» Exercise objective
Give back the entire listing exactly as it was provided.

*** Material for this task Section Begins ***

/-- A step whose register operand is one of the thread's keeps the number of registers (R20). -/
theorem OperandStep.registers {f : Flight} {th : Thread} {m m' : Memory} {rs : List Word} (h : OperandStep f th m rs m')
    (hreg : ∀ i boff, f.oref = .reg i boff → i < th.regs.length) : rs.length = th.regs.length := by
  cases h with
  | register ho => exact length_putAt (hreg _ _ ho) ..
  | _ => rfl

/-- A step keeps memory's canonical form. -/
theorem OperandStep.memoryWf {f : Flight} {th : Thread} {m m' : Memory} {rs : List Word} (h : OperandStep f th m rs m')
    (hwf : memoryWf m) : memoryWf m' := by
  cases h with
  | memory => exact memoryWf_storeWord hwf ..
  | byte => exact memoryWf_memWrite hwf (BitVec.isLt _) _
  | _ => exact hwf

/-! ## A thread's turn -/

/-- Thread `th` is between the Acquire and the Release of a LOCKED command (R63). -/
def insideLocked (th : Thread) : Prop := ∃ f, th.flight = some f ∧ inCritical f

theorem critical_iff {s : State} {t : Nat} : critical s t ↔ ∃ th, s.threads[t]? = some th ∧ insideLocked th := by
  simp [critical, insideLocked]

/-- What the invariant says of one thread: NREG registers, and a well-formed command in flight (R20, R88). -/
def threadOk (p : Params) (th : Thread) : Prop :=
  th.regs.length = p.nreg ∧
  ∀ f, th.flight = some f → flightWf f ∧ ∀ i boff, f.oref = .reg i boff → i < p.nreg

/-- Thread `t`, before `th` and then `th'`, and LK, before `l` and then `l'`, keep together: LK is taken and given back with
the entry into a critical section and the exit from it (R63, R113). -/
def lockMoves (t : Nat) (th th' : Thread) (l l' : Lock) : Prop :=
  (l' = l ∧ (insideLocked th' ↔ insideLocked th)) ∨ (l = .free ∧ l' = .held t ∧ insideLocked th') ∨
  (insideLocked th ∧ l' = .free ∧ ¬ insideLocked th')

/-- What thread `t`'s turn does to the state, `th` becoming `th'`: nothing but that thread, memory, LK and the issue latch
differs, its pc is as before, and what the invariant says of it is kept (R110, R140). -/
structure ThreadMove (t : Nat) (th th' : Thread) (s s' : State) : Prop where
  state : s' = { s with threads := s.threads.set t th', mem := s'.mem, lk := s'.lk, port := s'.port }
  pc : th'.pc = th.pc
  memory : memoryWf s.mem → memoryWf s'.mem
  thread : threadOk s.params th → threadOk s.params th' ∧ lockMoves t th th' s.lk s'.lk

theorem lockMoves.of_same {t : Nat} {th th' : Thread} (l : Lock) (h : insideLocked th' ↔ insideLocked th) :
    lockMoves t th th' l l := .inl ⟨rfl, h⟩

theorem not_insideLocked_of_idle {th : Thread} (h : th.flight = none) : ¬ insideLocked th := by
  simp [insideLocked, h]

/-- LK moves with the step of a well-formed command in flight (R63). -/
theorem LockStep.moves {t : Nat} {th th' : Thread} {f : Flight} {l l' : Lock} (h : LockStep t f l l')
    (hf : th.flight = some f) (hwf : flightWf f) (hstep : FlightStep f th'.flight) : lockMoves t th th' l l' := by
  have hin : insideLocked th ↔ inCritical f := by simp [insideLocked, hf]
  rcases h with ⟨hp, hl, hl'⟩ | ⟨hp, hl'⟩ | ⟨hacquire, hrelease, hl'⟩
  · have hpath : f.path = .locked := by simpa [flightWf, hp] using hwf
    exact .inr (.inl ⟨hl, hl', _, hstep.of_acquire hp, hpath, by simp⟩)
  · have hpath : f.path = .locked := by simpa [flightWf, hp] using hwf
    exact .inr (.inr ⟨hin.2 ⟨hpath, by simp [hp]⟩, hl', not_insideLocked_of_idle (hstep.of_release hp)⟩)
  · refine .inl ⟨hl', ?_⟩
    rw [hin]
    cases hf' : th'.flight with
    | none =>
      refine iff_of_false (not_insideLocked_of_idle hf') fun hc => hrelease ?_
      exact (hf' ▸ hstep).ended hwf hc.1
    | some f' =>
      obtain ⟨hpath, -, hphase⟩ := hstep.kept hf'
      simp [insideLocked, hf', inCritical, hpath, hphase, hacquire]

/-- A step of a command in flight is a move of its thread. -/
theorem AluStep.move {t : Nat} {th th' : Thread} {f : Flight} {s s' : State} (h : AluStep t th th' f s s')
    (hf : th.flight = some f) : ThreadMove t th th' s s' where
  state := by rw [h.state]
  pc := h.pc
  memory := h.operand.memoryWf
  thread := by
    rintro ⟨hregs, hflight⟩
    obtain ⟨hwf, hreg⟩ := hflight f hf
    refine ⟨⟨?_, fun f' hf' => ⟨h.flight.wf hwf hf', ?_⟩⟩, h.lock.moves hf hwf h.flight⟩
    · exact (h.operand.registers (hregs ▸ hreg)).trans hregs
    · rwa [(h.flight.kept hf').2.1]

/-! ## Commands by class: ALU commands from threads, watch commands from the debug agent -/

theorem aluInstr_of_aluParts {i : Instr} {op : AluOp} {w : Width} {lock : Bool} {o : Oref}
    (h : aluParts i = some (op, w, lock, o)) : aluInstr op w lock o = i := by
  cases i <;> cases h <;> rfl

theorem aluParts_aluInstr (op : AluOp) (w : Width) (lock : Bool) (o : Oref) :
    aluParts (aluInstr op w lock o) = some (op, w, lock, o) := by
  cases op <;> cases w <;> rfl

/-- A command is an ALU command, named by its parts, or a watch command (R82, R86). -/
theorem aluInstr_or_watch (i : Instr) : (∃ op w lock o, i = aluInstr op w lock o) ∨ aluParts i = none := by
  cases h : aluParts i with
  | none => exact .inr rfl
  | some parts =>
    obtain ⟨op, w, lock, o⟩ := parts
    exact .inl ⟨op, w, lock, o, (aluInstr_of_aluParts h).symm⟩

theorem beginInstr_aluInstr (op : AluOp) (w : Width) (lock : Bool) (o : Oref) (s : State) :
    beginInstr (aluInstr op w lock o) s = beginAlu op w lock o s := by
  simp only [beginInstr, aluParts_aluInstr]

*** Material for this task Section Ends ***

» Answer area
/-- A step whose register operand is one of the thread's keeps the number of registers (R20). -/
theorem OperandStep.registers {f : Flight} {th : Thread} {m m' : Memory} {rs : List Word} (h : OperandStep f th m rs m')
    (hreg : ∀ i boff, f.oref = .reg i boff → i < th.regs.length) : rs.length = th.regs.length := by
  cases h with
  | register ho => exact length_putAt (hreg _ _ ho) ..
  | _ => rfl

/-- A step keeps memory's canonical form. -/
theorem OperandStep.memoryWf {f : Flight} {th : Thread} {m m' : Memory} {rs : List Word} (h : OperandStep f th m rs m')
    (hwf : memoryWf m) : memoryWf m' := by
  cases h with
  | memory => exact memoryWf_storeWord hwf ..
  | byte => exact memoryWf_memWrite hwf (BitVec.isLt _) _
  | _ => exact hwf

/-! ## A thread's turn -/

/-- Thread `th` is between the Acquire and the Release of a LOCKED command (R63). -/
def insideLocked (th : Thread) : Prop := ∃ f, th.flight = some f ∧ inCritical f

theorem critical_iff {s : State} {t : Nat} : critical s t ↔ ∃ th, s.threads[t]? = some th ∧ insideLocked th := by
  simp [critical, insideLocked]

/-- What the invariant says of one thread: NREG registers, and a well-formed command in flight (R20, R88). -/
def threadOk (p : Params) (th : Thread) : Prop :=
  th.regs.length = p.nreg ∧
  ∀ f, th.flight = some f → flightWf f ∧ ∀ i boff, f.oref = .reg i boff → i < p.nreg

/-- Thread `t`, before `th` and then `th'`, and LK, before `l` and then `l'`, keep together: LK is taken and given back with
the entry into a critical section and the exit from it (R63, R113). -/
def lockMoves (t : Nat) (th th' : Thread) (l l' : Lock) : Prop :=
  (l' = l ∧ (insideLocked th' ↔ insideLocked th)) ∨ (l = .free ∧ l' = .held t ∧ insideLocked th') ∨
  (insideLocked th ∧ l' = .free ∧ ¬ insideLocked th')

/-- What thread `t`'s turn does to the state, `th` becoming `th'`: nothing but that thread, memory, LK and the issue latch
differs, its pc is as before, and what the invariant says of it is kept (R110, R140). -/
structure ThreadMove (t : Nat) (th th' : Thread) (s s' : State) : Prop where
  state : s' = { s with threads := s.threads.set t th', mem := s'.mem, lk := s'.lk, port := s'.port }
  pc : th'.pc = th.pc
  memory : memoryWf s.mem → memoryWf s'.mem
  thread : threadOk s.params th → threadOk s.params th' ∧ lockMoves t th th' s.lk s'.lk

theorem lockMoves.of_same {t : Nat} {th th' : Thread} (l : Lock) (h : insideLocked th' ↔ insideLocked th) :
    lockMoves t th th' l l := .inl ⟨rfl, h⟩

theorem not_insideLocked_of_idle {th : Thread} (h : th.flight = none) : ¬ insideLocked th := by
  simp [insideLocked, h]

/-- LK moves with the step of a well-formed command in flight (R63). -/
theorem LockStep.moves {t : Nat} {th th' : Thread} {f : Flight} {l l' : Lock} (h : LockStep t f l l')
    (hf : th.flight = some f) (hwf : flightWf f) (hstep : FlightStep f th'.flight) : lockMoves t th th' l l' := by
  have hin : insideLocked th ↔ inCritical f := by simp [insideLocked, hf]
  rcases h with ⟨hp, hl, hl'⟩ | ⟨hp, hl'⟩ | ⟨hacquire, hrelease, hl'⟩
  · have hpath : f.path = .locked := by simpa [flightWf, hp] using hwf
    exact .inr (.inl ⟨hl, hl', _, hstep.of_acquire hp, hpath, by simp⟩)
  · have hpath : f.path = .locked := by simpa [flightWf, hp] using hwf
    exact .inr (.inr ⟨hin.2 ⟨hpath, by simp [hp]⟩, hl', not_insideLocked_of_idle (hstep.of_release hp)⟩)
  · refine .inl ⟨hl', ?_⟩
    rw [hin]
    cases hf' : th'.flight with
    | none =>
      refine iff_of_false (not_insideLocked_of_idle hf') fun hc => hrelease ?_
      exact (hf' ▸ hstep).ended hwf hc.1
    | some f' =>
      obtain ⟨hpath, -, hphase⟩ := hstep.kept hf'
      simp [insideLocked, hf', inCritical, hpath, hphase, hacquire]

/-- A step of a command in flight is a move of its thread. -/
theorem AluStep.move {t : Nat} {th th' : Thread} {f : Flight} {s s' : State} (h : AluStep t th th' f s s')
    (hf : th.flight = some f) : ThreadMove t th th' s s' where
  state := by rw [h.state]
  pc := h.pc
  memory := h.operand.memoryWf
  thread := by
    rintro ⟨hregs, hflight⟩
    obtain ⟨hwf, hreg⟩ := hflight f hf
    refine ⟨⟨?_, fun f' hf' => ⟨h.flight.wf hwf hf', ?_⟩⟩, h.lock.moves hf hwf h.flight⟩
    · exact (h.operand.registers (hregs ▸ hreg)).trans hregs
    · rwa [(h.flight.kept hf').2.1]

/-! ## Commands by class: ALU commands from threads, watch commands from the debug agent -/

theorem aluInstr_of_aluParts {i : Instr} {op : AluOp} {w : Width} {lock : Bool} {o : Oref}
    (h : aluParts i = some (op, w, lock, o)) : aluInstr op w lock o = i := by
  cases i <;> cases h <;> rfl

theorem aluParts_aluInstr (op : AluOp) (w : Width) (lock : Bool) (o : Oref) :
    aluParts (aluInstr op w lock o) = some (op, w, lock, o) := by
  cases op <;> cases w <;> rfl

/-- A command is an ALU command, named by its parts, or a watch command (R82, R86). -/
theorem aluInstr_or_watch (i : Instr) : (∃ op w lock o, i = aluInstr op w lock o) ∨ aluParts i = none := by
  cases h : aluParts i with
  | none => exact .inr rfl
  | some parts =>
    obtain ⟨op, w, lock, o⟩ := parts
    exact .inl ⟨op, w, lock, o, (aluInstr_of_aluParts h).symm⟩

theorem beginInstr_aluInstr (op : AluOp) (w : Width) (lock : Bool) (o : Oref) (s : State) :
    beginInstr (aluInstr op w lock o) s = beginAlu op w lock o s := by
  simp only [beginInstr, aluParts_aluInstr]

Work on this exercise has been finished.